2019-04-10 Thread Oscar Benjamin

The fact that the numbers are stored in binary is significant:

In [16]: nums = [eval('1.%d5' % n) for n in range(10)]

In [17]: nums
Out[17]: [1.05, 1.15, 1.25, 1.35, 1.45, 1.55, 1.65, 1.75, 1.85, 1.95]

In [18]: [round(n, 1) for n in nums]
Out[18]: [1.1, 1.1, 1.2, 1.4, 1.4, 1.6, 1.6, 1.8, 1.9, 1.9]

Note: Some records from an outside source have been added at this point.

-- ==== Sys2Proof/Machine/Fetch.lean ====
section
/-! DEFINITION. Fetching an instruction from `ram` (30_encoding.md section 2 and 6). -/

namespace Sys2Proof.Machine

/-- The bytes from `pc` up to 0xFFFF, which the fetch unit can reach (R93, R94). -/
def State.fetchBytes (s : State) : List Byte :=
  s.ram.readBytes s.pc.toNat (memSize - s.pc.toNat)

/-- What the CORE does on its turn (R104). -/
inductive Cycle where
  /-- Nothing is fetched: the machine is not running (R32), or its step ended in `s` before an
  instruction (R27, R101, R93). -/
  | done (s : State)
  /-- It goes on with a hold (R342). -/
  | resume (h : Suspension) (s : State)
  /-- It runs `i` in the state `s`, whose `pc` is the post-operand PC (R98). -/
  | execute (i : Instr) (s : State)

/-- The step for bytes that are no instruction: Fault(UNKNOWN_OPCODE) with `pc` after the opcode (R101),
Fault(DECODE_RANGE) with `pc` at the field that could not be fetched (R93, R94, R321), or PRINT_STR's
output up to the end of `ram` and then that fault (R142). -/
def State.rejectFetch (s : State) : Reject → State
  | .unknownOpcode _ => (s.advance 1).raiseFault .unknownOpcode
  | .truncated consumed => (s.advance consumed).raiseFault .decodeRange
  | .unterminated str => (s.advance (1 + str.length)).printUnterminated str

/-- The front half of `Step()` (R104), for a state whose host turns have been taken. -/
def State.cycle (s : State) : Cycle :=
  if s.running then
    match s.hold with
    | some h => .resume h s
    | none =>
      if memSize ≤ s.pc.toNat then .done (s.stop .pcEnd)
      else
        match decode s.fetchBytes with
        | .instr i _ => .execute i (s.advance (instrLength i))
        | .reject why => .done (s.rejectFetch why)
  else .done s

/-- The loop test of `Step()` after an instruction (R104, R27). -/
def finish : Result → Result
  | .next s => .next s.loopTest
  | .fault f => .fault f
  | .refused r => .refused r

/-- `s` with the bytes of a table word stored at `pc`, as far as `ram` reaches, in a machine whose next
turn is the CORE's fetch (log entry 17). -/
def State.placeWord (s : State) (nbits w : Nat) : State :=
  { s with
    ram := s.ram.writeBytes s.pc.toNat ((tableWordBytes nbits w).take (memSize - s.pc.toNat)),
    running := true, hold := none, schedule := [] }

end Sys2Proof.Machine
end

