-- ==== Sys2Proof/WellFormed.lean ====
section
/-! DEFINITION. Which terms of `Instr` are instructions the encoding can hold. -/

namespace Sys2Proof

/-- The string of a PRINT_STR holds no 0x00 byte: the first 0x00 is its terminator (R91, R105). Every
value of every other operand is legal (R102). -/
def Instr.wellFormed : Instr → Bool
  | .printStr str => str.all (fun b => b != 0#8)
  | .halt | .printChar _ | .clearScreen | .setColor _ | .getCursor _ _ | .setCursor _ _ => true
  | .drawLine _ _ _ _ | .drawRect _ _ _ _ | .fillRect _ _ _ _ | .drawCircle _ _ _ => true
  | .sleepMs _ | .beep _ _ | .getTime _ | .random _ _ | .setPixel _ _ _ | .clearPixels => true
  | .loadReg _ _ | .storeReg _ _ | .push _ | .pop _ => true
  | .add _ _ _ | .sub _ _ _ | .mul _ _ _ | .div _ _ _ | .mod _ _ _ => true
  | .and _ _ _ | .or _ _ _ | .xor _ _ _ | .not _ _ | .shl _ _ | .shr _ _ | .cmp _ _ => true
  | .jmp _ | .jz _ | .jnz _ | .jg _ | .jl _ | .call _ | .ret => true
  | .readChar _ | .loadMem _ _ | .storeMem _ _ | .copyMem _ _ _ => true

end Sys2Proof
end

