-- ==== Sys2Proof/Certificates/Slice0/Obligations.lean ====
section
/-! DEFINITION. The statements for the provers. A meaning `exec i s` is run with `pc` at the
post-operand PC (R26); `.next` is its answer. -/

open Sys2Proof Sys2Proof.Machine

/-! ### Encoding and decoding -/

/-- Decoding the encoding of a well-formed instruction gives it back, with every operand at every
value, whatever bytes follow (R90, R91, R99, R100). -/
def Obligations.DecodeOfEncode : Prop :=
  ∀ (i : Instr) (rest : List Byte), i.wellFormed = true → decode (encode i ++ rest) = .instr i rest

/-- Bytes that decode to an instruction are its encoding and nothing else, and the instruction is well
formed (R90, R99, R102). -/
def Obligations.DecodedBytesAreTheEncoding : Prop :=
  ∀ (bs : List Byte) (i : Instr) (rest : List Byte), decode bs = .instr i rest →
    i.wellFormed = true ∧ bs = encode i ++ rest ∧ (encode i).length = instrLength i

/-- Instruction words written out from R99's byte layouts and the source's scenarios. -/
def Obligations.WrittenOutWordsDecode : Prop :=
  decode [0x40#8, 0x00#8, 0x0A#8, 0x00#8] = .instr (.loadReg 0#8 10#16) [] ∧
  decode [0x62#8, 0x08#8, 0x00#8] = .instr (.jnz 0x0008#16) [] ∧
  decode [0x81#8, 0x00#8, 0x10#8, 0x01#8] = .instr (.storeMem 0x1000#16 1#8) [] ∧
  decode [0x02#8, 0x48#8, 0x69#8, 0x00#8, 0x00#8] = .instr (.printStr [0x48#8, 0x69#8]) [0x00#8] ∧
  decode [0x30#8, 0x90#8, 0x01#8, 0x2C#8, 0x01#8, 0x01#8] = .instr (.setPixel 400#16 300#16 1#8) [] ∧
  decode [0x66#8, 0x60#8] = .instr .ret [0x60#8]

/-- R101: 212 opcode bytes are unassigned, and dispatching one, with any bytes after it, raises
Fault(UNKNOWN_OPCODE): no operand byte is fetched, `pc` is the address after the opcode, and the
diagnostic goes through `Putchar`. -/
def Obligations.UnassignedOpcodesFault : Prop :=
  ((List.range 256).filter fun n => unassignedOpcode (BitVec.ofNat 8 n)).length = 212 ∧
  ∀ (s : State), atBoundary s → unassignedOpcode (s.ram.read s.pc.toNat) = true →
    step s = .next { s with
      pc := s.pc + 1#17, running := false, stopReason := .faultUnknownOpcode,
      surface := s.surface.putchars s.config.diagUnknownOpcode }

/-- An instruction whose bytes end at 0xFFFF before its last operand field is complete faults with
DECODE_RANGE: `pc` is the address of the first field that could not be fetched, and nothing else
changes but the run state and the diagnostic (R93, R94, R98, R321, R325). At the state of the spec's
vector E5 this gives `pc = 0x10000` where the vector says 0xFFFF; that the rules and not the vector are
followed there is the model's reading (DEDUCED, log entry 21). -/
def Obligations.TruncatedInstrFaultsAtItsField : Prop :=
  ∀ (s : State) (i : Instr) (k : Nat), atBoundary s → (∀ str, i ≠ .printStr str) → 0 < k →
    k < (encode i).length → s.fetchBytes = (encode i).take k →
    ∃ n, n ∈ fieldStarts i ∧ n ≤ k ∧ (∀ m ∈ fieldStarts i, m ≤ k → m ≤ n) ∧
      step s = .next { s with
        pc := s.pc + BitVec.ofNat 17 n, running := false, stopReason := .faultDecodeRange,
        surface := s.surface.putchars s.config.diagDecodeRange }

/-- A PRINT_STR with no terminator up to 0xFFFF prints every byte after its opcode, then faults with
DECODE_RANGE at `pc = 0x10000`, and the diagnostic follows (R142, R321, R325). -/
def Obligations.UnterminatedStringPrintsThenFaults : Prop :=
  ∀ (s : State) (str : List Byte), atBoundary s → s.fetchBytes = 0x02#8 :: str → 0x00#8 ∉ str →
    step s = .next { s with
      pc := 0x10000#17, running := false, stopReason := .faultDecodeRange,
      surface := (s.surface.putchars str).putchars s.config.diagDecodeRange }

/-! ### Steps and runs -/

/-- Where, after the host's moves up to the CORE's turn, the machine runs, holds at nothing and the
bytes at `pc` decode to an instruction, the step is that instruction's meaning run at the post-operand
PC, then the loop test; an empty schedule makes no move (R104, R26, R342; the schedule is the model's,
log entry 7). -/
def Obligations.StepRunsTheDecodedInstr : Prop :=
  (∀ (s : State) (i : Instr) (rest : List Byte), s.hostTurns.running = true →
    s.hostTurns.hold = none → s.hostTurns.pc.toNat < memSize →
    decode s.hostTurns.fetchBytes = .instr i rest →
    step s = finish (exec i (s.hostTurns.advance (instrLength i)))) ∧
  (∀ s : State, s.schedule = [] → s.hostTurns = s)

/-- R27, the loop test: an instruction that completes without a stop or a fault, at once or when its
hold is lifted, has all its effects; then `pc = 0x10000` ends the run with PC_END and no diagnostic, and
any lower `pc` lets it go on. -/
def Obligations.PcEndAfterTheLastByte : Prop :=
  (∀ (s : State) (i : Instr) (rest : List Byte) (t : State), atBoundary s →
    decode s.fetchBytes = .instr i rest → exec i (s.advance (instrLength i)) = .next t →
    t.running = true → t.hold = none →
    (t.pc = 0x10000#17 → step s = .next { t with running := false, stopReason := .pcEnd }) ∧
    (t.pc.toNat < memSize → step s = .next t)) ∧
  ∀ (s : State) (h : Suspension), s.running = true → s.hold = some h →
    (s.suspend h).running = true → (s.suspend h).hold = none →
    ((s.suspend h).pc = 0x10000#17 →
      step s = .next { s.suspend h with running := false, stopReason := .pcEnd }) ∧
    ((s.suspend h).pc.toNat < memSize → step s = .next (s.suspend h))

/-- After a fault, HALT, PC_END or SHUTDOWN the CORE executes nothing until the host loads a program
again (R32, R327): with no load among the host's moves, a step of a machine that is not running
changes no register, no byte of `ram` and nothing else of the machine state, and it never faults (log
entries 7 and 11). -/
def Obligations.StoppedMachineExecutesNothing : Prop :=
  ∀ (s : State), s.running = false → (∀ blob, Turn.host (.load blob) ∉ s.schedule) →
    ∃ t, step s = .next t ∧ t.running = false ∧ t.stopReason = s.stopReason ∧ t.ram = s.ram ∧
      t.regs = s.regs ∧ t.pc = s.pc ∧ t.sp = s.sp ∧ t.flags = s.flags
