-- ==== Sys2Proof/Laws/PixelPlane.lean ====
section
/-! SUPPORT. The pixel-plane primitives: what a pixel reads after each of them (R170 to R176). -/

namespace Sys2Proof.Machine

/-- A read after a pixel write inside the plane. -/
theorem Surface.pixel_putPixel (sur : Surface) {x y x' y' : Nat} (v : Bool) (hx : x < 320)
    (hy : y < 200) :
    (sur.putPixel x y v).pixel x' y' = if x' = x ∧ y' = y then v else sur.pixel x' y' := by
  have hrow : sur.pixels[y]? = some sur.pixels[y] := Vector.getElem?_eq_getElem hy
  simp only [Surface.putPixel, hrow, Surface.pixel, Vector.getElem?_setIfInBounds]
  by_cases h1 : y' = y
  · subst h1
    simp only [if_true, hy, hrow, Vector.getElem?_setIfInBounds, hx, and_true]
    by_cases h2 : x' = x
    · simp [h2]
    · rw [if_neg (fun h => h2 h.symm), if_neg h2]
  · rw [if_neg (fun h => h1 h.symm), if_neg (by simp [h1])]

/-- The fields a pixel operation leaves alone. -/
def Surface.SameText (sur sur' : Surface) : Prop :=
  sur'.cells = sur.cells ∧ sur'.cursorX = sur.cursorX ∧ sur'.cursorY = sur.cursorY ∧
  sur'.color = sur.color ∧ sur'.cursorVisible = sur.cursorVisible

theorem Surface.SameText.trans {a b c : Surface} (h : a.SameText b) (g : b.SameText c) :
    a.SameText c :=
  ⟨g.1.trans h.1, g.2.1.trans h.2.1, g.2.2.1.trans h.2.2.1, g.2.2.2.1.trans h.2.2.2.1,
    g.2.2.2.2.trans h.2.2.2.2⟩

theorem Surface.sameText_putPixel (sur : Surface) (x y : Nat) (v : Bool) :
    sur.SameText (sur.putPixel x y v) := by
  unfold Surface.putPixel
  split <;> exact ⟨rfl, rfl, rfl, rfl, rfl⟩

theorem Surface.sameText_plot (sur : Surface) (p : Point) : sur.SameText (sur.plot p) := by
  unfold Surface.plot
  split
  · exact sur.sameText_putPixel _ _ _
  · exact ⟨rfl, rfl, rfl, rfl, rfl⟩

theorem Surface.sameText_plotAll (sur : Surface) (points : List Point) :
    sur.SameText (sur.plotAll points) := by
  induction points generalizing sur with
  | nil => exact ⟨rfl, rfl, rfl, rfl, rfl⟩
  | cons p rest ih => exact (sur.sameText_plot p).trans (ih (sur.plot p))

/-- One `Plot` (R170). -/
theorem Surface.pixel_plot (sur : Surface) (p : Point) {x y : Nat} (hx : x < 320) (hy : y < 200) :
    (sur.plot p).pixel x y = (sur.pixel x y || decide (p = ((x : Int), (y : Int)))) := by
  obtain ⟨px, py⟩ := p
  unfold Surface.plot
  simp only [pixW, pixH, Nat.cast_ofNat]
  by_cases h : (0 : Int) ≤ px ∧ px < 320 ∧ 0 ≤ py ∧ py < 200
  · obtain ⟨h1, h2, h3, h4⟩ := h
    rw [if_pos ⟨h1, h2, h3, h4⟩,
      Surface.pixel_putPixel _ _ (by show px.toNat < 320; omega) (by show py.toNat < 200; omega)]
    by_cases hp : x = px.toNat ∧ y = py.toNat
    · have hpe : ((px, py) : Point) = ((x : Int), (y : Int)) := by
        rw [Prod.mk.injEq]; omega
      rw [if_pos hp, hpe]; simp
    · have hpe : ¬ ((px, py) : Point) = ((x : Int), (y : Int)) := by
        rw [Prod.mk.injEq]; omega
      rw [if_neg hp, decide_eq_false hpe, Bool.or_false]
  · have hpe : ¬ ((px, py) : Point) = ((x : Int), (y : Int)) := by
      rw [Prod.mk.injEq]; omega
    rw [if_neg h, decide_eq_false hpe, Bool.or_false]

/-- A run of `Plot`s sets the points of the list and clears none (R170, R176). -/
theorem Surface.pixel_plotAll (sur : Surface) (points : List Point) {x y : Nat} (hx : x < 320)
    (hy : y < 200) :
    (sur.plotAll points).pixel x y =
      (sur.pixel x y || decide (((x : Int), (y : Int)) ∈ points)) := by
  induction points generalizing sur with
  | nil => simp [Surface.plotAll]
  | cons p rest ih =>
    have hcons : sur.plotAll (p :: rest) = (sur.plot p).plotAll rest := rfl
    rw [hcons, ih, Surface.pixel_plot _ _ hx hy]
    simp only [List.mem_cons, Bool.decide_or, Bool.or_assoc, eq_comm]

theorem getElem?_addToRow (inSet : Nat → Bool) (x0 : Nat) (row : List Bool) (x : Nat) :
    (addToRow inSet x0 row)[x]? = (row[x]?).map (· || inSet (x0 + x)) := by
  induction row generalizing x0 x with
  | nil => rfl
  | cons p rest ih =>
    cases x with
    | zero => simp [addToRow]
    | succ x => simp [addToRow, ih, Nat.add_assoc, Nat.add_comm 1]

theorem getElem?_addToRows (inSet : Nat → Nat → Bool) (y0 : Nat) (rows : List PixelRow) (y x : Nat) :
    ((addToRows inSet y0 rows)[y]?.bind (·[x]?)) =
      (rows[y]?.bind (·[x]?)).map (· || inSet x (y0 + y)) := by
  induction rows generalizing y0 y with
  | nil => rfl
  | cons row rest ih =>
    cases y with
    | zero =>
      simp only [addToRows, List.getElem?_cons_zero, Option.bind_some, Nat.add_zero]
      rw [← Vector.getElem?_toList, ← Vector.getElem?_toList]
      simp [getElem?_addToRow]
    | succ y =>
      simp only [addToRows, List.getElem?_cons_succ, ih, Nat.add_assoc, Nat.add_comm 1]

/-- Plotting a set given by membership: the pixels in the set are set, none is cleared (R170, R174). -/
theorem Surface.pixel_plotWhere (sur : Surface) (inSet : Nat → Nat → Bool) {x y : Nat} (hx : x < 320)
    (hy : y < 200) :
    (sur.plotWhere inSet).pixel x y = (sur.pixel x y || inSet x y) := by
  have key : ∀ t : Surface, t.pixel x y = ((t.pixels.toList[y]?.bind (·[x]?)).getD false) := by
    intro t
    rw [Vector.getElem?_toList]
    unfold Surface.pixel
    cases t.pixels[y]? <;> rfl
  rw [key, key]
  simp only [Surface.plotWhere, Vector.toList_mk, getElem?_addToRows, Nat.zero_add]
  have hrow : sur.pixels.toList[y]? = some sur.pixels[y] := by
    rw [Vector.getElem?_toList]; exact Vector.getElem?_eq_getElem hy
  have hcol : (sur.pixels[y])[x]? = some (sur.pixels[y])[x] := Vector.getElem?_eq_getElem hx
  simp [hrow, hcol]

theorem Surface.sameText_plotWhere (sur : Surface) (inSet : Nat → Nat → Bool) :
    sur.SameText (sur.plotWhere inSet) := ⟨rfl, rfl, rfl, rfl, rfl⟩

theorem Surface.sameText_shown (sur : Surface) : sur.SameText sur.shown := ⟨rfl, rfl, rfl, rfl, rfl⟩

@[simp] theorem Surface.pixel_shown (sur : Surface) (x y : Nat) : sur.shown.pixel x y = sur.pixel x y :=
  rfl

end Sys2Proof.Machine
end

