/-! ### RET (R277) -/

theorem exec_ret_value {s : State} (h : s.sp.toNat ≤ 253) :
    exec .ret s = .next (State.jump { s with sp := s.sp + 2#16 } s.topWord) := by
  simp only [exec, execRet, State.pop16_value h]

/-- Settles O52: with two bytes to pop, RET jumps to `State.topWord`. -/
theorem retPopsThePc : Obligations.RetPopsThePc := by
  refine ⟨fun s h => ?value, fun s h => ?drop, fun s h => ?split⟩
  case value =>
    have hle : s.sp.toNat ≤ 255 := by omega
    exact ⟨_, exec_ret_value h, rfl, toNat_sp_add hle (k := 2#16) (by decide),
      (BitVec.toNat_setWidth_of_le (by decide)).trans (State.toNat_topWord hle)⟩
  case drop => simp only [exec, execRet, State.pop16_drop h]
  case split => simp only [exec, execRet, State.pop16_split h]

/-- A `pc` below 0x10000 comes back from a 16-bit word as it was (R276). -/
theorem setWidth_setWidth_pc {pc : BitVec 17} (h : pc.toNat < memSize) :
    (pc.setWidth 16).setWidth 17 = pc :=
  BitVec.eq_of_toNat_eq <| (BitVec.toNat_setWidth_of_le (by decide)).trans (toNat_setWidth_pc h)

/-- Settles O53: the word on top after the CALL is the post-operand PC, whatever `pc` is by then, and the
pop gives back the 2 that the push took from `sp`. -/
theorem retUndoesCall : Obligations.RetUndoesCall := by
  intro s t there hm hpc h1 h2
  have hsp : (s.pushed (s.pc.setWidth 16)).sp.toNat ≤ 253 := by rw [State.toNat_sp_pushed h1]; omega
  have htop : (s.pushed (s.pc.setWidth 16)).topWord = s.pc.setWidth 16 := State.topWord_pushed _ hm h1 h2
  exact ⟨_, _, exec_call_room hpc h1 h2 t, exec_ret_value hsp,
    (congrArg (BitVec.setWidth 17) htop).trans (setWidth_setWidth_pc hpc),
    s.sp_pushed_add_two (s.pc.setWidth 16)⟩

end Sys2Proof.Machine
end

section
/-! PROOF. READ_CHAR: the keys that arrive during its hold, the CORE's look at the mailbox that lifts it,
and the hold that no key ends (R290, R291). -/

namespace Sys2Proof.Machine

/-- The key alphabet `K` as bytes (R290). -/
theorem keyCode_mem_alphabet (k : Key) :
    (0x20 ≤ (keyCode k).toNat ∧ (keyCode k).toNat ≤ 0x7E) ∨
      (keyCode k).toNat = 0x0A ∨ (keyCode k).toNat = 0x08 := by
  cases k with
  | printable n =>
    have hn : (keyCode (.printable n)).toNat = 0x20 + n.val :=
      (BitVec.toNat_ofNat ..).trans (Nat.mod_eq_of_lt (by omega))
    omega
  | newline => exact .inr (.inl rfl)
  | backspace => exact .inr (.inr rfl)

/-! ### The hold of READ_CHAR -/

/-- A key event alone does not lift the hold: the CORE has to look at the mailbox (R290, R330). -/
theorem holdLoop_readChar_key {s : State} (hs : s.shutdown = false) (r : Byte) (seq0 : Nat) (k : Key)
    (rest : List Turn) :
    holdLoop (.readChar r seq0) (.host (.keyEvent k) :: rest) s =
      holdLoop (.readChar r seq0) rest (applyMove (.keyEvent k) s) := by
  simp [holdLoop, applyMove, lifts, hs]

/-- Of consecutive keys the mailbox keeps the last one, and it counts them all (R42). -/
theorem holdLoop_readChar_keys {s : State} (hs : s.shutdown = false) (r : Byte) (seq0 : Nat)
    (earlier : List Key) (k : Key) (rest : List Turn) :
    holdLoop (.readChar r seq0)
        (earlier.map (fun e => Turn.host (.keyEvent e)) ++ .host (.keyEvent k) :: rest) s =
      holdLoop (.readChar r seq0) rest
        { s with keySlot := keyCode k, keySeq := s.keySeq + earlier.length + 1 } := by
  induction earlier generalizing s with
  | nil => exact holdLoop_readChar_key hs r seq0 k rest
  | cons e es ih =>
    have hseq : (applyMove (.keyEvent e) s).keySeq + es.length = s.keySeq + (e :: es).length :=
      Nat.succ_add ..
    rw [List.map_cons, List.cons_append, holdLoop_readChar_key hs,
      ih (s := applyMove (.keyEvent e) s) hs, hseq]
    rfl

/-- On its own turn the CORE takes a key that arrived since `seq0` (R290). -/
theorem holdLoop_readChar_look {s : State} {seq0 : Nat} (hk : s.keySeq ≠ seq0) (r : Byte)
    (rest : List Turn) :
    holdLoop (.readChar r seq0) (.core :: rest) s = (s.endHold rest).takeKey r := by
  simp [holdLoop, keyArrived, afterHold, hk]

/-- Settles O32: the keys change `key_seq`, so the CORE's look takes the last of them. -/
theorem readCharTakesTheLastArrivedKey : Obligations.ReadCharTakesTheLastArrivedKey := by
  intro s r earlier k rest hs hsched
  have hseq : s.keySeq + earlier.length + 1 ≠ s.keySeq := by omega
  have hexec : exec (.readChar r) s = .next (State.takeKey
      { s with keySlot := keyCode k, keySeq := s.keySeq + earlier.length + 1,
               hold := none, schedule := rest } r) := by
    rw [exec, execReadChar, State.suspend_of_not_shutdown hs, hsched, holdLoop_readChar_keys hs,
      holdLoop_readChar_look hseq, State.endHold]
  have hcode : ((keyCode k).setWidth 16).toNat = (keyCode k).toNat :=
    BitVec.toNat_setWidth_of_le (by decide)
  refine ⟨_, hexec, fun hgood => ⟨(keyCode k).setWidth 16, State.reg_setReg_self hgood _ _, hcode, ?key⟩,
    fun r' hne => State.reg_setReg_of_ne hne _ _, rfl⟩
  case key => exact hcode ▸ keyCode_mem_alphabet k

/-- A READ_CHAR whose `seq0` is still `key_seq` goes on holding where no turn is left (R290). -/
theorem State.suspend_readChar_no_turn {s : State} (hs : s.shutdown = false) (hsched : s.schedule = [])
    (r : Byte) :
    s.suspend (.readChar r s.keySeq) = { s with hold := some (.readChar r s.keySeq) } := by
  rw [State.suspend_of_not_shutdown hs, hsched]
  simp [holdLoop, holdAtEnd, keyArrived, ← hsched]

/-- A step takes such a hold up again with the same `seq0`, and a machine that holds passes the loop test. -/
theorem step_holding_readChar {s : State} {r : Byte} (hr : s.running = true) (hs : s.shutdown = false)
    (hsched : s.schedule = []) (hh : s.hold = some (.readChar r s.keySeq)) : step s = .next s := by
  have hsame : s.suspend (.readChar r s.keySeq) = s := by
    rw [State.suspend_readChar_no_turn hs hsched, ← hh]
  rw [step_holding hr hh, hsame, State.loopTest, hh]
  simp
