-- ==== Sys2Proof/Machine/Flags.lean ====
section
/-! DEFINITION. The flags: the codes of `STATUS`, its byte, the comparison of CHECK, and what a command writes to it
(10_state.md R25, R34, R35; 60_exceptions.md R220, R221). -/

namespace Sys2Proof.Machine

/-- The code of `STATUS.ERR` (60_exceptions.md R220). -/
def errBits : ErrCode → BitVec 3
  | .none => 0
  | .illegalCommand => 1
  | .illegalOperand => 2
  | .frameNotBuilt => 3
  | .txError => 4
  | .rxError => 5

/-- The code of `STATUS.CAUSE` (10_state.md R34). -/
def causeBits : Cause → BitVec 3
  | .none => 0
  | .minReached => 1
  | .timeout => 2
  | .closed => 3
  | .hardError => 4

/-- The code of `RSTATE` (10_state.md R40). -/
def rstateBits : RState → BitVec 2
  | .idle => 0
  | .wait => 1
  | .read => 2

/-- `STATUS` as one byte, `ERR ‖ FOK ‖ FVALID ‖ CAUSE` (10_state.md R25). -/
def statusByte (st : Status) : Byte :=
  errBits st.err ++ BitVec.ofBool st.fok ++ BitVec.ofBool st.fvalid ++ causeBits st.cause

/-- `ERR` of a byte that RD STATUS returned, `STATUS[7:5]` (10_state.md R25). -/
def errField (b : Byte) : BitVec 3 := b.extractLsb' 5 3

/-- `STATUS.ERR <- c` (60_exceptions.md R221). -/
def setErr (c : ErrCode) (s : State) : State := { s with status := { s.status with err := c } }

/-- The comparison of CHECK (41_frame_codec.md R134). -/
def frameMatches (s : State) : Bool :=
  s.status.fvalid && (s.frame == ⟨s.p.b0, s.p.b1, s.p.b2, s.p.b3, s.op⟩)

/-- `CTRL.TRACE` (10_state.md R24). -/
def traceOn (s : State) : Bool := s.ctrl.getLsbD 0

end Sys2Proof.Machine
end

Proper decimal rounding might look like:

In [20]: from decimal import Decimal

In [21]: nums = [Decimal('1.%d5' % n) for n in range(10)]

In [22]: nums
Out[22]:
[Decimal('1.05'),
 Decimal('1.15'),
 Decimal('1.25'),
 Decimal('1.35'),
 Decimal('1.45'),
 Decimal('1.55'),
 Decimal('1.65'),
 Decimal('1.75'),
 Decimal('1.85'),
 Decimal('1.95')

In [23]: [round(n, 1) for n in nums]
Out[23]:
[Decimal('1.1'),
 Decimal('1.2'),
 Decimal('1.3'),
 Decimal('1.4'),
 Decimal('1.5'),
 Decimal('1.6'),
 Decimal('1.7'),
 Decimal('1.8'),
 Decimal('1.9'),
 Decimal('2.0')]

Or with half-even rounding:

In [24]: from decimal import getcontext

In [25]: getcontext().rounding = 'ROUND_HALF_EVEN'

In [26]: [round(n, 1) for n in nums]
Out[26]:
[Decimal('1.0'),
 Decimal('1.2'),
 Decimal('1.2'),
 Decimal('1.4'),
 Decimal('1.4'),
 Decimal('1.6'),
 Decimal('1.6'),
 Decimal('1.8'),
 Decimal('1.8'),
 Decimal('2.0')]

The binary floats don't work out correct because some are above and
some are below the number suggested by the original float literal.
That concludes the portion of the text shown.